Expected Increase in Offers to Purchase Minerals - Know your Property!!!

The combination of reduced new drilling plus lower O&G prices will be leading to a continued decline in monthly royalty payments. In unconventional O&G plays (I.e. Shale Plays like the Eagle Ford, Haynesville, Bakken, Permian Basin, Niobrara, etc.), we all know that production decline is rapid after a well is put to sales and that production will settle in at rates that are only 80 to 90% (or less) of the initial rates.

  • The plus side of this "80-90%" volume is that it should last for years (10,20 or more) assuming no mechanical problems. Nice consistent mail box money.
  • The negative is that this isn't a lot of money coming in on a monthly basis.
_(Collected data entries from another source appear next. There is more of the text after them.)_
-- ==== Sys2Proof/Laws/CoherentAccess.lean ====
section
/-! SUPPORT. Coherence and the queue are kept by register accesses, debug and wake-up: one lemma for each operation. -/
namespace Sys2Proof.Machine

variable {queue : List Instr}

/-! ## Machine/RegsRead.lean -/

theorem clearTenantWord_keeps (s : State) (t : Tenant) (off : Nat) (hs : Kept queue s) : Kept queue
    (clearTenantWord s t off) := by
  unfold clearTenantWord
  repeat' first
    | (with_reducible first
      | assumption | apply State.modTenant_keeps)
    | split

theorem clearBoxWord_keeps (s : State) (m : BitVec 7) (off : Nat) (hs : Kept queue s) : Kept queue (clearBoxWord s
    m off) := by
  unfold clearBoxWord
  repeat' first
    | (intro _ hb; exact hb)
    | (with_reducible first
      | assumption | apply kept_modBox | apply kept_ite)

theorem clearTargetWord_keeps (s : State) (x : Slot) (reg : Nat) (hs : Kept queue s) : Kept queue (clearTargetWord
    s x reg) := by
  unfold clearTargetWord
  repeat' first
    | (with_reducible first
      | assumption | apply State.modTarget_keeps)
    | split

theorem clearFrameWord_keeps (s : State) (off : Nat) (hs : Kept queue s) : Kept queue (clearFrameWord s off) := by
  unfold clearFrameWord
  repeat' first
    | (with_reducible first
      | assumption | apply kept_setFrame)
    | split

theorem clearIntakeWord_keeps (s : State) (off : Nat) (hs : Kept queue s) : Kept queue (clearIntakeWord s off) := by
  unfold clearIntakeWord
  repeat' first
    | (with_reducible first
      | assumption | apply kept_setIntake | apply State.modTenant_keeps | apply kept_ite)

theorem clearVstateWord_keeps (s : State) (off : Nat) (hs : Kept queue s) : Kept queue (clearVstateWord s off) := by
  unfold clearVstateWord
  split
  · exact kept_vec rfl rfl rfl rfl rfl rfl hs
  · exact kept_vec rfl rfl rfl rfl rfl rfl hs
  · exact hs

theorem clearDeliveryWord_keeps (s : State) (off : Nat) (hs : Kept queue s) : Kept queue (clearDeliveryWord s off)
    := by
  unfold clearDeliveryWord
  repeat' first
    | (with_reducible first
      | assumption | apply kept_setTgt | apply wf_tgt_recs | apply wf_tgt_busy | apply wf_tgt_busyClear
      | apply wf_tgt_heldOff)
    | split

theorem clearCompletionWord_keeps (s : State) (off : Nat) (hs : Kept queue s) : Kept queue (clearCompletionWord s
    off) := by
  unfold clearCompletionWord
  repeat' first
    | (with_reducible first
      | assumption | apply kept_setTgt | apply wf_tgt_recs | apply wf_tgt_busy | apply wf_tgt_busyClear
      | apply wf_tgt_heldOff)
    | split

theorem clearMpuWord_keeps (s : State) (u : Nat) (off : Nat) (hs : Kept queue s) : Kept queue (clearMpuWord s u
    off) := by
  unfold clearMpuWord
  repeat' first
    | (with_reducible first
      | assumption | apply State.setMpu_keeps | apply kept_ite)

theorem clearPhyWord_keeps (s : State) (p : PortId) (off : Nat) (hs : Kept queue s) : Kept queue (clearPhyWord s p
    off) := by
  unfold clearPhyWord
  repeat' first
    | (with_reducible first
      | assumption | apply State.setPhy_keeps)
    | split

theorem clearLinkWord_keeps (s : State) (p : PortId) (off : Nat) (hs : Kept queue s) : Kept queue (clearLinkWord s
    p off) := by
  unfold clearLinkWord
  repeat' first
    | (with_reducible first
      | assumption | apply State.setLinkPort_keeps)
    | split

theorem clearRingWord_keeps (s : State) (off : Nat) (hs : Kept queue s) : Kept queue (clearRingWord s off) := by
  unfold clearRingWord
  repeat' first
    | (with_reducible first
      | assumption | apply kept_setChain | apply wf_chain_pairs)
    | split

theorem clearPowerWord_keeps (s : State) (off : Nat) (hs : Kept queue s) : Kept queue (clearPowerWord s off) := by
  unfold clearPowerWord
  repeat' first
    | (with_reducible first
      | assumption | apply kept_setPwr | apply wf_pwr_domains | apply kept_ite)
    | exact rfl

theorem clearRasWord_keeps (s : State) (off : Nat) (hs : Kept queue s) : Kept queue (clearRasWord s off) := by
  unfold clearRasWord
  repeat' first
    | (with_reducible first
      | assumption | apply kept_setRas | apply wf_ras_cursors | apply wf_ras_records)
    | split

theorem clearPageWord_keeps (s : State) (pg : Page) (off : Nat) (hs : Kept queue s) : Kept queue (clearPageWord s
    pg off) := by
  unfold clearPageWord
  repeat' first
    | (with_reducible first
      | assumption | apply clearIntakeWord_keeps | apply clearVstateWord_keeps | apply clearDeliveryWord_keeps
      | apply clearCompletionWord_keeps | apply clearMpuWord_keeps | apply clearPhyWord_keeps
      | apply clearLinkWord_keeps | apply clearRingWord_keeps | apply clearPowerWord_keeps | apply clearRasWord_keeps)
    | split

theorem latchFrame_keeps (s : State) (p : Path) (hs : Kept queue s) : Kept queue (latchFrame s p) := by
  unfold latchFrame
  repeat' first
    | (with_reducible first
      | assumption | apply State.modTenant_keeps | apply kept_setFrame)
    | split

theorem clearRead_keeps (s : State) (p : Path) (off : Nat) (hs : Kept queue s) : Kept queue (clearRead s p off) := by
  unfold clearRead
  cases p with
  | tenant t =>
    dsimp only
    refine kept_ite (clearTenantWord_keeps _ _ _ hs) (kept_ite (clearBoxWord_keeps _ _ _ hs) (kept_ite
        (State.modTenant_keeps _ _ _ hs) (kept_ite ?_ hs)))
    cases s.slotOf t (pageIndex off) with
    | some x => exact clearTargetWord_keeps _ _ _ hs
    | none => exact hs
  | _ =>
    dsimp only
    refine kept_ite (clearBoxWord_keeps _ _ _ hs) (kept_ite (clearFrameWord_keeps _ _ hs) (kept_ite (kept_ten rfl
        rfl rfl hs) ?_))
    cases pageOf off with
    | some e => exact clearPageWord_keeps _ _ _ hs
    | none => exact hs


/-! ## Machine/Debug.lean -/

theorem touchPlace_keeps (s : State) (p : Place) (hs : Kept queue s) : Kept queue (touchPlace s p) := by
  unfold touchPlace
  try dsimp only
  repeat' first
    | (intro _)
    | (with_reducible first
      | assumption | apply readCfg_keeps | apply peekSt_keeps | apply readTarget_keeps | apply readLine_keeps |
        apply kept_foldl | apply kept_ite)
    | split

theorem clearPlace_keeps (s : State) (p : Place) (hs : Kept queue s) : Kept queue (clearPlace s p) := by
  unfold clearPlace
  repeat' first
    | (with_reducible first
      | assumption | apply clearRead_keeps | apply clearBoxWord_keeps)
    | split

theorem writeBoxByte_keeps (s : State) (m : BitVec 7) (reg : Nat) (i : Nat) (b : Byte) (hs : Kept queue s) : Kept
    queue (writeBoxByte s m reg i b) := by
  unfold writeBoxByte
  split
  · exact kept_ite (writeDoorbell_keeps _ _ _ _ hs) hs
  · exact kept_ite (kept_modBox hs fun _ h => h) hs
  · refine kept_modBox hs fun b h => ?_
    split
    · exact writeSeq_takenRings _ _ h
    · exact h
  · exact hs

theorem writePlace_keeps (s : State) (p : Place) (b : Byte) (hs : Kept queue s) : Kept queue (writePlace s p b) := by
  unfold writePlace
  cases p with
  | command m i => exact kept_modBox hs fun _ h => writeCommandByte_takenRings _ _ _ h
  | reply m i => exact kept_modBox hs fun _ h => h
  | config v i => exact writeCfg_keeps _ _ _ (readCfg_keeps _ _ hs)
  | target x n => exact kept_ras rfl rfl (State.modTarget_keeps _ _ _ (touchTarget_keeps _ _ hs))
  | sysConfig n i => exact writeCfg_keeps _ _ _ (readCfg_keeps _ _ hs)
  | sysState n i => exact writeSt_keeps _ _ _ (readSt_keeps _ _ hs)
  | clasp g i => exact State.setClasp_keeps _ _ _ (touchClasp_keeps _ _ hs)
  | box m reg i => exact writeBoxByte_keeps _ _ _ _ _ hs
  | ram a =>
    refine kept_setAcu hs ?_
    exact Sparse.wf_set none s.acu.ram a (some b) hs.acuCanonical.ram
  | _ => exact hs

theorem performDebug_keeps (s : State) (hs : Kept queue s) : Kept queue (performDebug s) := by
  unfold performDebug
  repeat' first
    | (intro _)
    | (with_reducible first
      | assumption | apply writePlace_keeps | apply touchPlace_keeps | apply clearPlace_keeps | apply kept_setRas
      | apply wf_ras_cursors | apply wf_ras_records | apply kept_setAcu | apply wf_acu_ram | apply kept_foldl
      | apply kept_ite)

theorem refuseDebug_keeps (s : State) (hs : Kept queue s) : Kept queue (refuseDebug s) := by
  unfold refuseDebug
  repeat' first
    | (with_reducible first
      | assumption | apply kept_setAcu | apply wf_acu_ram)

theorem runDebug_keeps (s : State) (hs : Kept queue s) : Kept queue (runDebug s) := by
  unfold runDebug
  repeat' first
    | (with_reducible first
      | assumption | apply checkAccess_keeps | apply performDebug_keeps | apply refuseDebug_keeps | apply kept_ite)

theorem execDebugAccess_keeps (req : DebugReq) (s : State) (hs : Kept queue s) : OutKept queue (execDebugAccess
    req s) := by
  unfold execDebugAccess
  show Kept _ _
  repeat' first
    | (with_reducible first
      | assumption | apply kept_setAcu | apply wf_acu_ram | apply refuseDebug_keeps | apply runDebug_keeps
      | apply kept_ite)


/-! ## Machine/Regs.lean -/

theorem modAccess_keeps (s : State) (p : Path) (f : AccessRegs → AccessRegs) (hs : Kept queue s) : Kept queue
    (modAccess s p f) := by
  unfold modAccess
  repeat' first
    | (with_reducible first
      | assumption | apply State.modTenant_keeps | apply kept_setTen | apply wf_ten_recs | apply wf_ten_blocks
      | apply wf_ten_clasp)
    | split

theorem writeTenantWord_keeps (s : State) (t : Tenant) (off : Nat) (data : W32) (hs : Kept queue s) : Kept queue
    (writeTenantWord s t off data) := by
  unfold writeTenantWord
  repeat' first
    | (with_reducible first
      | assumption | apply State.modTenant_keeps | apply setLevel_keeps | apply clearFaults_keeps)
    | split

theorem writeBoxWord_keeps (s : State) (p : Path) (off : Nat) (data : W32) (hs : Kept queue s) : Kept queue
    (writeBoxWord s p off data) := by
  unfold writeBoxWord
  dsimp only
  split
  · exact kept_modBox hs fun b h => writeCommandBytes_takenRings _ _ _ h
  · split
    · exact writeDoorbell_keeps _ _ _ _ hs
    · exact kept_modBox hs fun _ h => h
    · exact kept_modBox hs fun _ h => writeSeq_takenRings _ _ h
    · exact hs

theorem writeSrcPage_keeps (s : State) (p : Path) (off : Nat) (data : W32) (hs : Kept queue s) : Kept queue
    (writeSrcPage s p off data) := by
  unfold writeSrcPage
  repeat' first
    | (with_reducible first
      | assumption | apply State.modTenant_keeps | apply kept_setTen | apply wf_ten_recs | apply wf_ten_blocks
      | apply wf_ten_clasp)
    | split

theorem writeView_keeps (s : State) (p : Path) (data : W32) (hs : Kept queue s) : Kept queue (writeView s p data)
    := by
  unfold writeView
  repeat' first
    | (with_reducible first
      | assumption | apply kept_setTen | apply wf_ten_recs | apply wf_ten_blocks | apply wf_ten_clasp)
    | split

theorem writeBind_keeps (s : State) (t : Tenant) (data : W32) (hs : Kept queue s) : Kept queue (writeBind s t
    data) := by
  unfold writeBind
  repeat' first
    | (with_reducible first
      | assumption | apply kept_setTen | apply wf_ten_recs | apply wf_ten_blocks | apply wf_ten_clasp
      | apply State.setTenant_keeps | apply kept_ite)

theorem writeFramePage_keeps (s : State) (off : Nat) (data : W32) (hs : Kept queue s) : Kept queue (writeFramePage
    s off data) := by
  unfold writeFramePage
  repeat' first
    | (with_reducible first
      | assumption | apply writePeriod_keeps | apply kept_setFrame)
    | split

theorem writeIntakePage_keeps (s : State) (off : Nat) (data : W32) (hs : Kept queue s) : Kept queue
    (writeIntakePage s off data) := by
  unfold writeIntakePage
  repeat' first
    | (with_reducible first
      | assumption | apply kept_setIntake | apply writeIntakeBase_keeps | apply writeChainEvent_keeps
      | apply writeWeight_keeps)
    | split

theorem writeDeliveryPage_keeps (s : State) (off : Nat) (data : W32) (hs : Kept queue s) : Kept queue
    (writeDeliveryPage s off data) := by
  unfold writeDeliveryPage
  repeat' first
    | (with_reducible first
      | assumption | apply kept_setTgt | apply wf_tgt_recs | apply wf_tgt_busy | apply wf_tgt_busyClear
      | apply wf_tgt_heldOff)
    | split

theorem writeTenantsPage_keeps (s : State) (off : Nat) (data : W32) (hs : Kept queue s) : Kept queue
    (writeTenantsPage s off data) := by
  unfold writeTenantsPage
  repeat' first
    | (with_reducible first
      | assumption | apply writeBind_keeps | apply kept_setTen | apply wf_ten_recs | apply wf_ten_blocks
      | apply wf_ten_clasp | apply kept_ite)

theorem writeMpuPage_keeps (s : State) (u : Nat) (off : Nat) (data : W32) (hs : Kept queue s) : Kept queue
    (writeMpuPage s u off data) := by
  unfold writeMpuPage
  try dsimp only
  repeat' first
    | (intro _)
    | (with_reducible first
      | assumption | apply runDebug_keeps | apply advanceLoads_keeps | apply writeMpuCtrl_keeps | apply
        State.setMpu_keeps | apply writeRegion_keeps | apply kept_foldl | apply kept_ite)
    | split

theorem writePhyPage_keeps (s : State) (p : PortId) (off : Nat) (data : W32) (hs : Kept queue s) : Kept queue
    (writePhyPage s p off data) := by
  unfold writePhyPage
  repeat' first
    | (with_reducible first
      | assumption | apply State.setPhy_keeps | apply kept_ite)

theorem writeLinkPage_keeps (s : State) (p : PortId) (off : Nat) (data : W32) (hs : Kept queue s) : Kept queue
    (writeLinkPage s p off data) := by
  unfold writeLinkPage
  repeat' first
    | (with_reducible first
      | assumption | apply State.setLinkPort_keeps | apply kept_ite)

theorem writeRingPage_keeps (s : State) (off : Nat) (data : W32) (hs : Kept queue s) : Kept queue (writeRingPage s
    off data) := by
  unfold writeRingPage
  repeat' first
    | (with_reducible first
      | assumption | apply kept_setChain | apply wf_chain_pairs | apply kept_ite)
Operators have no reason to drill up their undrilled locations in a unit if there is a single well holding the unit by existing production (HBP). And there is no reason for them to drill new wells and tap new O&G reserves unless there are some good financial reasons to do so.

  • And prices will be a major factor in this decision.

Companies that purchase minerals will use this time as an opportunity increase their efforts in bombarding mineral owners with offers for their minerals.

  • And some mineral owners will have some tough decisions to make as to "sell, keep or sell some / keep some."

I would encourage all mineral owners to "know their position" so that they can make informed decisions as to their and their family's O&G assets.

Following are the three major issues I would want to know as a mineral owner (which I am):

  • How may productive intervals or target zones / benches are in the unit?
  • How many vertical or lateral wells can be drilled in the unit per bench / target interval?
  • Approximately how much recoverable O&G is left to produce in the unit?

Either through individual research or via use of a consultant, it is time and money well spent to understand your potential assets.

As always, this is just my opinion on this situation.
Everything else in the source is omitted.